Fig. 1 [Images not available. See PDF.]
PRISMA (2020) flow chart of the reviewed studies
Quality assessment of evaluated studies
All of the studies that were analyzed showed a low RoB when evaluated using the ROBINS-E technique, except for one study [19] (Fig. 2). The ROBINS-E across the analyzed studies is illustrated in Fig. 3.
Fig. 2 [Images not available. See PDF.]
ROBINS-E tool for determining the risk of bias within each of the reviewed studies
Fig. 3 [Images not available. See PDF.]
ROBINS-E tool for determining the risk of bias across the reviewed studies
Discussion
Several investigations have also documented comparable results, particularly studies focused on the mechanisms by which the MO leaf extract (MOLE) induces tumour cell apoptosis. Multiple investigations have documented that the MOLE induces a higher production of reactive oxygen species (ROS), which in turn causes DNA fragmentation, leading to apoptosis. El-Hussieny et al., observed comparable results of increased caspase 3 production and apoptotic structural alterations, alongside a drop in average nuclear area factor readings. MO demonstrated a detrimental impact on the growth of Hep-2 cells by inducing programmed cell death by the activation of caspase 3, a hallmark of apoptosis [20] Das et al. [19] reported good dose-dependent effectiveness in their MTT assay. CAL27 and SCC15 cell lines demonstrated a substantial decline in cell survival after 24 h, with IC50 values of 17.78 µg/mL and 24.28 µg/mL for each of the groups treated with MO, respectively.

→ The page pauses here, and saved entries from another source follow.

-- ==== Sys2Proof/Machine/Access.lean ====
section
/-!
DEFINITION. What memory instructions share: the crew's scratchpad space (R35, R36, R425), the outcome of each thread's
access, and the driver that takes the threads' steps in order and then completes, parks or stops (R235, R236).
-/

namespace Sys2Proof.Machine

/-- Where a crew-relative range lies (R35): the window, the arrival words, the group's own registers, or nowhere. -/
inductive Region where
  | win | aw | reg | none
  deriving DecidableEq, Repr

/-- The region of a range of a crew's space, as a group sees it (R35). -/
def Site.region (x : Site) (a n : Nat) : Region :=
  let rb := windowBase x.g.gid
  if a + n ≤ x.l.desc.scratch then .win
  else if 0x30000000 ≤ a ∧ a + n ≤ 0x30000400 then .aw
  else if rb ≤ a ∧ a + n ≤ rb + x.vregs * 128 then .reg
  else .none

/-- Whether a range lies in the crew window (R425); an empty one does. -/
def Site.inWindow (x : Site) (a n : Nat) : Bool := n == 0 || x.region a n == .win || x.region a n == .reg

/-- One byte of a crew's space. -/
def scrByte (c : Crew) (g : Group) (a : Nat) : Byte :=
  if a < 0x30000000 then c.scr.get a
  else if a < 0x40000000 then c.aw.get (a - 0x30000000)
  else
    let o := a - windowBase g.gid
    (g.v.get (o / 4)).extractLsb' (8 * (o % 4)) 8

/-- Bytes of a crew's space. -/
def State.scrRead (s : State) (crew gid a n : Nat) : List Byte :=
  match s.crew? crew, s.group? (crew * 32 + gid) with
  | some c, some g => (List.range n).map (fun i => scrByte c g (a + i))
  | _, _ => []

/-- Write one byte of a register window. -/
def Group.putByte (g : Group) (o : Nat) (x : Byte) : Group :=
  let old := g.v.get (o / 4)
  let m : Word := 0xFF#32 <<< (8 * (o % 4))
  { g with v := g.v.set (o / 4) ((old &&& ~~~ m) ||| (x.setWidth 32 <<< (8 * (o % 4)))) }

/-- Granule `g`, of 32 bytes, lies wholly within some ranges (R421). -/
def granuleIn (l : List (Nat × Nat)) (g : Nat) : Bool :=
  (List.range 32).all (fun i => l.any (fun r => decide (r.1 ≤ 32 * g + i) && decide (32 * g + i < r.1 + r.2)))

/-- Whether a range of a crew's space reads a poisoned granule (R420, R421). Only loads and jobs ask: a register operand meets
no poison of its granule in the core store and clears none (log entry 61). -/
def State.scrPoison (s : State) (crew a n : Nat) : Bool :=
  match s.crew? crew with
  | some c => c.poison.any (fun g => overlaps a n (32 * g) 32)
  | none => false

/-- A store to whole granules of a crew's space clears their poison (R421). -/
def Crew.cover (c : Crew) (l : List (Nat × Nat)) : Crew :=
  if c.poison.isEmpty then c else { c with poison := c.poison.filter (fun g => !granuleIn l g) }

/-- Write bytes of a crew's space; what the window held before is noted for jobs (R219, R221). -/
def State.scrWrite (s : State) (crew gid a : Nat) (xs : List Byte) (grp : Bool := true) : State :=
  let s1 := s.notePast crew a (s.scrRead crew gid a xs.length) grp
  match s1.crew? crew with
  | none => s1
  | some c0 =>
    let c := c0.cover [(a, xs.length)]
    if a < 0x30000000 then s1.setCrew { c with scr := xs.zipIdx.foldl (fun b e => b.set (a + e.2) e.1) c.scr }
    else if a < 0x40000000 then
      s1.setCrew { c with aw := xs.zipIdx.foldl (fun b e => b.set (a - 0x30000000 + e.2) e.1) c.aw }
    else (s1.setCrew c).modGroup (crew * 32 + gid) (fun g => xs.zipIdx.foldl (fun g e => g.putByte (a - windowBase gid + e.2) e.1) g)

/-- The outcome of one thread's access: done with a result and its events, a cause with what the record names, held by a moving
page (R403), or an atomic of a replayed launch that comes before its turn (R424). -/
inductive Acc where
  | ok (s : State) (w : DWord) (ev : Ev)
  | bad (cause : BitVec 8) (info : Nat)
  | hold
  | early
  deriving DecidableEq, Repr

/-- What the threads of one instruction did so far. -/
structure Sweep where
  s     : State
  vals  : List (Nat × DWord)
  bads  : List (Nat × BitVec 8 × Nat)
  ev    : Ev
  held  : Bool
  late  : List Nat
  deriving DecidableEq, Repr

/-- No access of them was held, and none came before its turn. -/
def Sweep.clear (w : Sweep) : Bool := !w.held && w.late.isEmpty

/-- The threads' accesses, in ascending thread order (R19). -/
def sweep (f : State → Nat → Acc) : List Nat → Sweep → Sweep
  | [], w => w
  | i :: r, w =>
    match f w.s i with
    | .ok s v ev => sweep f r { w with s := s, vals := w.vals ++ [(i, v)], ev := w.ev.plus ev }
    | .bad c a => sweep f r { w with bads := w.bads ++ [(i, c, a)] }
    | .hold => sweep f r { w with held := true }
    | .early => sweep f r { w with late := w.late ++ [i] }

/-- The mask of a list of threads. -/
def maskOfList (l : List Nat) : Word := maskOf (fun i => l.contains i)

/-- The site of an access that some threads have still to make, those of `m` (R69, R231, R237): it has written its destination in
the others, and its replay owes it to these. -/
def Site.owing (x : Site) (m : Word) (dst : List Opd) : Site :=
  { x with f := { x.f with tw := x.f.tw ||| tempsOf dst, owes := if m = 0#32 then [] else dst, early := false } }

/-- The state after the access of the other threads: what they wrote is noted, and in the threads of `m` a temporary that the run
writes for the first time is undefined (R69). -/
def State.partly (s : State) (x : Site) (m : Word) (dst : List Opd) : State :=
  let s1 := if s.watched x.c then
      (match s.group? x.g.key with
       | some g => s.noteRegs x.c.id x.g g dst
       | none => s)
    else s
  s1.prepTemps { x with f := { x.f with mask := m } } false dst

/-- The end of a memory access (R235, R236): without faults the instruction ends; else sr.faultmask names the faulting
threads and the group parks, when every cause is 0x10, or stops with the cause of the lowest thread that has another. -/
def State.conclude (s : State) (x : Site) (bads : List (Nat × BitVec 8 × Nat)) (dst : List Opd) : State :=
  match bads with
  | [] => s.finish x dst
  | (_, _, a) :: _ =>
    let m := maskOfList (bads.map (·.1))
    let s1 := s.partly x m dst
    match bads.find? (fun b => b.2.1 != 0x10#8) with
    | none => s1.park (x.owing m dst) a m true false
    | some (_, c, b) => s1.stop (x.owing m dst) (Trap.one c b) m true x.f.pc

/-- The end of an instruction under replay whose atomics of the threads `late` came before their turn (R424): the others have
applied, and it issues again for these threads, and for those that faulted once their fault is served. -/
def State.awaitTurn (s : State) (x : Site) (bads : List (Nat × BitVec 8 × Nat)) (late : List Nat) (dst : List Opd) : State :=
  let m := maskOfList late
  let s1 := s.partly x m dst
  match bads with
  | [] => s1.modGroup x.g.key (fun g =>
      { g.setFrag (lowest x.f.mask) { (x.owing m dst).counted with replay := some m, due := false, early := true } with
        recount := false })
  | _ => (s1.conclude x bads dst).modGroup x.g.key (fun g =>
      match g.frag? (lowest x.f.mask) with
      | some f => g.setFrag (lowest x.f.mask) { f with replay := f.replay.map (· ||| m) }
      | none => g)

/-- The registers a value list fills: vector cells per thread, or the group register of a uniform access. -/
def cellsOf (d : Opd) (wide : Bool) (vals : List (Nat × DWord)) : List (Cell × Word) :=
  match d with
  | .v n => vals.flatMap (fun e =>
      (Cell.v n.toNat e.1, e.2.setWidth 32) :: (if wide then [(Cell.v (n.toNat + 1) e.1, e.2.extractLsb' 32 32)] else []))
  | .g n => (vals.take 1).flatMap (fun e =>
      (Cell.g n.toNat, e.2.setWidth 32) :: (if wide then [(Cell.g (n.toNat + 1), e.2.extractLsb' 32 32)] else []))
  | _ => []

/-- Registers written at once by a short access (`lds`, `atoms`). -/
def Group.fillNow (g : Group) (uni : Bool) (d : Opd) (wide : Bool) (vals : List (Nat × DWord)) : Group :=
  if uni then
    match vals with
    | [] => g
    | e :: _ =>
      let g1 := g.writeAll d (e.2.setWidth 32)
      if wide then g1.writeAll (opdNext d) (e.2.extractLsb' 32 32) else g1
  else vals.foldl (fun g e =>
    let g1 := g.writeAt e.1 d (e.2.setWidth 32)
    if wide then g1.writeAt e.1 (opdNext d) (e.2.extractLsb' 32 32) else g1) g

/-- The destination registers of an access. -/
def dstOf (d : Option Opd) (wide : Bool) : List Opd :=
  match d with
  | none => []
  | some o => if wide then [o, opdNext o] else [o]

/-- How an access returns its values: no register, registers at once, or an outstanding long-latency write (R70). -/
inductive Ret where
  | none
  | now (d : Opd) (wide : Bool)
  | late (d : Opd) (wide : Bool)
  deriving DecidableEq, Repr

/-- The destination of a return. -/
def retDst : Ret → List Opd
  | .none => []
  | .now d w => dstOf (some d) w
  | .late d w => dstOf (some d) w

/-- Deliver the values of an access. -/
def State.giveBack (s : State) (x : Site) (uni : Bool) (r : Ret) (vals : List (Nat × DWord)) : State :=
  match r with
  | .none => s
  | .now d w => s.modGroup x.g.key (fun g => g.fillNow uni d w vals)
  | .late d w =>
    if vals.isEmpty then s
    else s.modGroup x.g.key (fun g => { g with out := g.out ++ [⟨dstOf (some d) w, cellsOf d w vals, x.f.mask, true⟩] })

/-- The threads of one instruction stored to some ranges of memory: granules that they cover together lose their poison in
the copy the store acts on (R421). -/
def State.coverMem (s : State) (b : BufId) (ctx : Nat) (l : List (Nat × Nat)) : State :=
  if s.poison.isEmpty && s.bufs.all (fun x => x.poison == 0#4) then s
  else
    let keys := l.flatMap (fun r => (List.range r.2).filterMap (fun i => match translate s ctx (r.1 + i) with
      | .page p => if p.cls = 0 then some p.key else none
      | _ => none))
    { s with
      poison := clearPoison s.poison keys,
      bufs := s.bufs.map (fun x => if x.buf == b && x.ctx == ctx then
          { x with poison := (List.range 4).foldl (fun p i =>
              if granuleIn l (4 * x.line + i) then p &&& ~~~ (1#4 <<< i) else p) x.poison }
        else x) }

Wang et al. [22] found that aqueous extracts had the most antioxidant activity in leaves, while 70% ethanol extracts exhibited the best effect in the stems, roots, and seeds of MO. In addition, MO extracts had shown strong anti-cancer activity against head and neck cancerous cells.
Abd-Rabou et al. [29, 30] observed that the nanoformulation of MO seed oil extract induced more cytotoxicity in colorectal cancer cells through mitochondrial breakdown in comparison to the free form of MO. Conversely, MO nanoformulations and MO effectively trigger mitochondrial apoptosis in HCT 116 cells, while causing insignificant harm to normal BHK-21 cells. TNF-α and HSP27 levels varied considerably across control and treatment groups, with the 125 μg/mL treatment group exhibiting the highest levels. IL-10 expression differed considerably across control and treatment groups, with the most elevated levels found in the group receiving a concentration of 500 μg/mL [24]
Immunohistochemical examination was utilized to measure IL-8 expression, and the data analysis showed that the 40 mg/kg body weight had the least level of IL-8 production in the endothelial cells of the animal model that was cancer-induced by benzo(a)pyrene [25] The MOLE can control the production of Caspase3, VEGF, and HSF1 in rodents with OSCC. Caspase-3 is a caspase executor that can be induced directly from caspases 8 and 9. The activated caspase ultimately leads to DNA fragmentation, resulting in apoptosis in cancerous cells. The Rattus norvegicus groups receiving MOLE at 3.125% and 6.25% were able to boost caspase-3 production in the cancer category. Still, the effect was enhanced in the group administered with MOLE at 9.375% [26].
Immunohistochemistry analysis demonstrated that heat shock factor-1 activity in the treatment groups was significantly lower than in the positive control group. Nevertheless, no significant variations were observed between the therapy groups [27]. Hartono et al. [28] reported a similar conclusion, with a substantial reduction in VEGF production in all treatment groups in comparison with the untreated controls. On the contrary, no significant change was found between the intervention groups.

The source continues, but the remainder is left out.